* [Record extracts]
•••

-- ==== Sys2Proof/Decode.lean ====
section
/-! DEFINITION. The decoder from bytes (R45 to R71) and the encoder, from the same tables of the spec. -/

namespace Sys2Proof

/-- Why a pattern is not an instruction (R46, R68). -/
inductive DecodeError where
  /-- the object ends inside the instruction -/
  | truncated
  /-- a reserved major (R50) -/
  | reservedMajor
  /-- a selector code that the minor map does not list -/
  | selector
  /-- a field that must be zero is not -/
  | notZero
  /-- a register that the file does not have, or a group that runs past c31 -/
  | register
  /-- a COND, MODE, FIELD, TY, size, SCALE or format code marked ILLEGAL -/
  | code
deriving DecidableEq, Repr

/-! ### Fields -/

/-- Bits lo + n − 1 down to lo of w (R6). -/
def bitsAt (w lo n : Nat) : Nat := w / 2 ^ lo % 2 ^ n

/-- A c register of a field. -/
def toCR (n : Nat) : CR := Fin.ofNat 32 n
/-- A v register of a field below 16. -/
def toVR (n : Nat) : VR := Fin.ofNat 16 n
/-- A p register of a field below 8. -/
def toPR (n : Nat) : PR := Fin.ofNat 8 n
/-- A tile queue of a field. -/
def toQR (n : Nat) : QR := Fin.ofNat 8 n
/-- An engine port of a field below 3. -/
def toEP (n : Nat) : EP := Fin.ofNat 3 n

/-- COND codes on two registers (R49). -/
def Cond.ofCode : Nat → Option Cond
  | 0 => some .eq | 1 => some .ne | 2 => some .lt | 3 => some .ge | 4 => some .lo | 5 => some .hs | _ => none

/-- COND codes on a register against zero (R49). -/
def CondZ.ofCode : Nat → Option CondZ
  | 0 => some .eqz | 1 => some .nez | 2 => some .ltz | 3 => some .gez | 4 => some .gtz | 5 => some .lez | _ => none

/-- Size codes (R55). -/
def Size.ofCode : Nat → Option Size
  | 0 => some .b | 1 => some .h | 2 => some .w | 3 => some .d | 4 => some .q
  | 5 => some .bz | 6 => some .hz | 7 => some .wz | _ => none

/-- Integer TY codes (R60). -/
def ITy.ofCode : Nat → Option ITy
  | 0 => some .i8 | 1 => some .n8 | 2 => some .i4 | 3 => some .n4 | 4 => some .i64 | 5 => some .n64 | _ => none

/-- Floating TY codes (R60). -/
def FTy.ofCode : Nat → Option FTy
  | 0 => some .f64 | 1 => some .f32 | 2 => some .f16 | 3 => some .bf16 | _ => none

/-- FIELD codes (R57). -/
def Field.ofCode : Nat → Option Field
  | 0 => some .kind | 1 => some .rbits | 2 => some .frac | 3 => some .gen
  | 4 => some .objid | 5 => some .cursor | 6 => some .length | 7 => some .level | _ => none

/-- Types of a floating atomic (R58). -/
def AFTy.ofCode : Nat → Option AFTy
  | 0 => some .f32 | 1 => some .f64 | 2 => some .bf16 | _ => none

/-- Format codes (R62). -/
def Fmt.ofCode : Nat → Option Fmt
  | 0 => some .f64 | 1 => some .f32 | 2 => some .f16 | 3 => some .bf16 | 4 => some .e4m3 | 5 => some .e5m2
  | 6 => some .e2m3 | 7 => some .e3m2 | 8 => some .e2m1 | 9 => some .mxi8 | 10 => some .i8 | 11 => some .n8
  | 12 => some .i4 | 13 => some .n4 | 14 => some .i64 | 15 => some .n64 | _ => none

/-- The compare relations in the order of R61. -/
def VRel.ofCode : Nat → VRel
  | 0 => .eq | 1 => .ne | 2 => .lt | 3 => .le | 4 => .gt | _ => .ge

/-- A result of decoding. -/
abbrev Dec := Except DecodeError Instr

/-- The value of a selector, or the named error. -/
def need {α : Type} (o : Option α) (k : α → Instr) : Dec :=
  match o with
  | some x => .ok (k x)
  | none => .error .code

/-- The instruction, if the fields that must be zero are zero. -/
def zero (z : Nat) (i : Instr) : Dec := if z = 0 then .ok i else .error .notZero

/-! ### The minor maps: d, a, b and fn are bits 24:20, 19:15, 14:10 and 9:0 -/

/-- Major 0x00 (R51). -/
def dec00 (d a b : CR) (fn : Nat) : Dec :=
  if fn = 0 then .ok (.add d a b) else if fn = 1 then .ok (.sub d a b)
  else if fn = 2 then .ok (.and d a b) else if fn = 3 then .ok (.or d a b)
  else if fn = 4 then .ok (.xor d a b) else if fn = 5 then .ok (.shl d a b)
  else if fn = 6 then .ok (.shr d a b) else if fn = 7 then .ok (.sra d a b)
  else if fn = 8 then .ok (.min d a b) else if fn = 9 then .ok (.max d a b)
  else if fn = 10 then .ok (.minn d a b) else if fn = 11 then .ok (.maxn d a b)
  else if fn = 16 then .ok (.addQ d a b) else if fn = 17 then .ok (.subQ d a b)
  else if fn = 18 then .ok (.andQ d a b) else if fn = 19 then .ok (.orQ d a b)
  else if fn = 20 then .ok (.xorQ d a b)
  else if 32 ≤ fn ∧ fn < 38 then need (Cond.ofCode (fn - 32)) (Instr.setCc d a b)
  else .error .selector

/-- Major 0x05 (R51): m is IMM[14:12], z IMM[11:6], sh IMM[5:0]. -/
def dec05 (d a : CR) (m z sh : Nat) : Dec :=
  if m = 0 then zero z (.shli d a (.ofNat 6 sh)) else if m = 1 then zero z (.shri d a (.ofNat 6 sh))
  else if m = 2 then zero z (.srai d a (.ofNat 6 sh)) else if m = 3 then zero z (.roli d a (.ofNat 6 sh))
  else .error .selector

/-- Major 0x07 (R52). -/
def dec07 (d : CR) (pos mode imm : Nat) : Dec :=
  if mode = 0 then .ok (.lkZ d (.ofNat 2 pos) (.ofNat 16 imm))
  else if mode = 1 then .ok (.lkK d (.ofNat 2 pos) (.ofNat 16 imm))
  else if mode = 2 then .ok (.lkS d (.ofNat 2 pos) (.ofNat 16 imm))
  else .error .code

/-- Major 0x08 (R51). -/
def dec08 (d a b : CR) (fn : Nat) : Dec :=
  if fn = 0 then .ok (.mul d a b) else if fn = 1 then .ok (.mulh d a b)
  else if fn = 2 then .ok (.mulhn d a b) else if fn = 3 then .ok (.div d a b)
  else if fn = 4 then .ok (.divn d a b) else if fn = 5 then .ok (.remS d a b)
  else if fn = 6 then .ok (.remn d a b) else if fn = 7 then .ok (.mulx d a b)
  else if fn = 8 then .ok (.mulxn d a b) else .error .selector

/-- Major 0x09 (R51). -/
def dec09 (d a b : CR) (fn : Nat) : Dec :=
  if fn = 0 then zero b.val (.clz d a) else if fn = 1 then zero b.val (.ctz d a)
  else if fn = 2 then zero b.val (.popc d a) else if fn = 3 then zero b.val (.brev d a)
  else if fn = 4 then zero b.val (.bswap d a) else if fn = 5 then .ok (.bext d a b)
  else if fn = 6 then .ok (.bins d a b) else if fn = 7 then .ok (.andn d a b) else .error .selector
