/-! ### Killing a strand (R119, R157, R228, R298) -/

/-- KIND of a capability (R29). -/
def kindOf (c : CReg) : Nat := bitsAt c.val.toNat 124 4
/-- GEN of a capability. -/
def genOf (c : CReg) : Nat := bitsAt c.val.toNat 88 16
/-- OBJID of a capability. -/
def objOf (c : CReg) : Nat := bitsAt c.val.toNat 60 28
/-- CURSOR of a capability. -/
def cursorOf (c : CReg) : Nat := bitsAt c.val.toNat 0 48
/-- FRACTION of a SHADE in units: 0 stands for 65,536 (R29). -/
def fracOf (c : CReg) : Nat := if bitsAt c.val.toNat 104 16 = 0 then 65536 else bitsAt c.val.toNat 104 16

/-- Whether a register holds a tagged SHADE. -/
def isShade (c : CReg) : Bool := c.tag && kindOf c == 1
/-- Whether a register holds a tagged OWN. -/
def isOwn (c : CReg) : Bool := c.tag && kindOf c == 0

/-- The fractions of the tagged SHADEs that a scrub destroys leave HELD (R228). -/
def State.dropShades (s : State) (t : Slot) : State :=
  t.c.foldl (fun s p =>
    if isShade p.2 ∧ (s.objAt (objOf p.2)).gen = genOf p.2 then
      s.modObj (objOf p.2) (fun e => { e with held := e.held - fracOf p.2 })
    else s) s

/-- A helper's or a pair's handle learns that it has ended (R156). -/
def State.endHandle (s : State) (core asid serial : Nat) (r : CReg) (x : Carried) : State :=
  s.modDom core asid (fun d =>
    { d with handles := d.handles.map (fun h => if h.serial == serial then { h with ended := some (r, x) } else h) })

/-- The result of a killed helper (R156). -/
def killedResult : CReg := ⟨.ofNat 128 (2 ^ 64 - 1), false⟩

/-- A slot scrubbed and vacant (R119); the slot window's own registers stay (R324), and so do the cycle of the last issue and the
class in which the slot began this cycle (R19, R274, R386). -/
def Slot.emptied (t : Slot) : Slot :=
  { Slot.vacant with asid := t.asid, image := t.image, accSel := t.accSel, lastIssue := t.lastIssue, opening := t.opening }

/-- A strand's registers enter a slot, whose window keeps its own registers; the slot has been vacant in this cycle (R274). -/
def Slot.enter (old new : Slot) : Slot :=
  { new with image := old.image, accSel := old.accSel, lastIssue := old.lastIssue, opening := 0x040, again := false }

/-- The capability of an assist frame is revoked, and its object table entry free again (R328). Entries of ENTKIND 4 are the
model's own: they give frames their OBJIDs (log 8). -/
def State.dropFrame (s : State) (t : Slot) : State :=
  match t.frame with
  | none => s
  | some f =>
    let e := s.objAt f.obj
    if e.entKind = 4 then
      { s.setObj f.obj { Obj.free with gen := (e.gen + 1) % 65536, retired := decide (e.gen = 65535) } with
        cores := s.cores.map (fun p => (p.1, { p.2 with checkCache := dropN p.2.checkCache f.obj })) }
    else s

/-- A slot's strand is gone: requests in deferred lists withdrawn, the loop buffer given up, L noted, and the slot
vacated and scrubbed. Its domain stays the holder of the matrix unit (R184). -/
def State.vacate (s : State) (c i : Nat) : State :=
  let s := (s.noteEnd c i).dropFrame (s.slotAt c i)
  let s := { s with waiters := s.waiters.filter (fun w => !(w.core == c && w.slot == i && w.dev == s.jobDev (s.domAt c (s.slotAt c i).asid).part)) }
  let s := s.modCore c (fun k =>
    { k with
      loopSlot := if k.loopSlot = some i then none else k.loopSlot
      starts := k.starts.filter (fun j => j != i) })
  s.modSlot c i Slot.emptied

/-- COUNT of a command that ends now, for what it has done so far (R192): for a DRAIN in TS rows. -/
def Cmd.soFar (k : Cmd) : Nat := if bitsAt k.h.val.toNat 0 8 = 4 then k.wrote / 128 else k.wrote

/-- EVENTS of a command that ends now: an MMA that has made no pass says whether its unit checks (R197, R216). -/
def Core.eventsOf (k : Core) (x : Cmd) : Nat :=
  if bitsAt x.h.val.toNat 0 8 = 1 ∧ x.wrote = 0 ∧ !k.retiredCols.isEmpty then 16 else x.events

/-- Commands that stand at a racing access of a strand that is killed end CANCELLED (R316). -/
def Core.cancelStopped (k : Core) (born : Nat) : Core :=
  let go (x : Cmd) : Cmd := if x.stopped && x.born == born then { x with stopped := false, done := some (0x0C, x.soFar, k.eventsOf x, none) } else x
  { k with ports := k.ports.map (fun p => (p.1, p.2.map go)) }

/-- A strand is killed: its retired stores are performed, no release is made, its shades are lost, its region is
discarded, and its slot is scrubbed and vacated (R157); traced, with the fault code of a killing fault (R397). -/
def State.killSlot (s : State) (c i code : Nat) : State :=
  let s := s.drain c i
  let t := s.slotAt c i
  let s := (if t.pair = 2 then s else s.dropShades t).modCore c (fun k => k.cancelStopped t.born)
  let s := if t.kind = 1 ∧ t.pair ≠ 2 then s.endHandle c t.asid t.serial killedResult (s.carry c t.asid t.clock) else s
  (s.traceFreeze c i (0x200 + code)).vacate c i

•••

* [Activity] Return exactly, and only, the lines above starting at the line that contains "else if fn = 6 then .ok (.bins" and ending at the line that contains "def fracOf (c".

* [Answer to this problem]
  else if fn = 6 then .ok (.bins d a b) else if fn = 7 then .ok (.andn d a b) else .error .selector
/-! ### Killing a strand (R119, R157, R228, R298) -/

/-- KIND of a capability (R29). -/
def kindOf (c : CReg) : Nat := bitsAt c.val.toNat 124 4
/-- GEN of a capability. -/
def genOf (c : CReg) : Nat := bitsAt c.val.toNat 88 16
/-- OBJID of a capability. -/
def objOf (c : CReg) : Nat := bitsAt c.val.toNat 60 28
/-- CURSOR of a capability. -/
def cursorOf (c : CReg) : Nat := bitsAt c.val.toNat 0 48
/-- FRACTION of a SHADE in units: 0 stands for 65,536 (R29). -/
def fracOf (c : CReg) : Nat := if bitsAt c.val.toNat 104 16 = 0 then 65536 else bitsAt c.val.toNat 104 16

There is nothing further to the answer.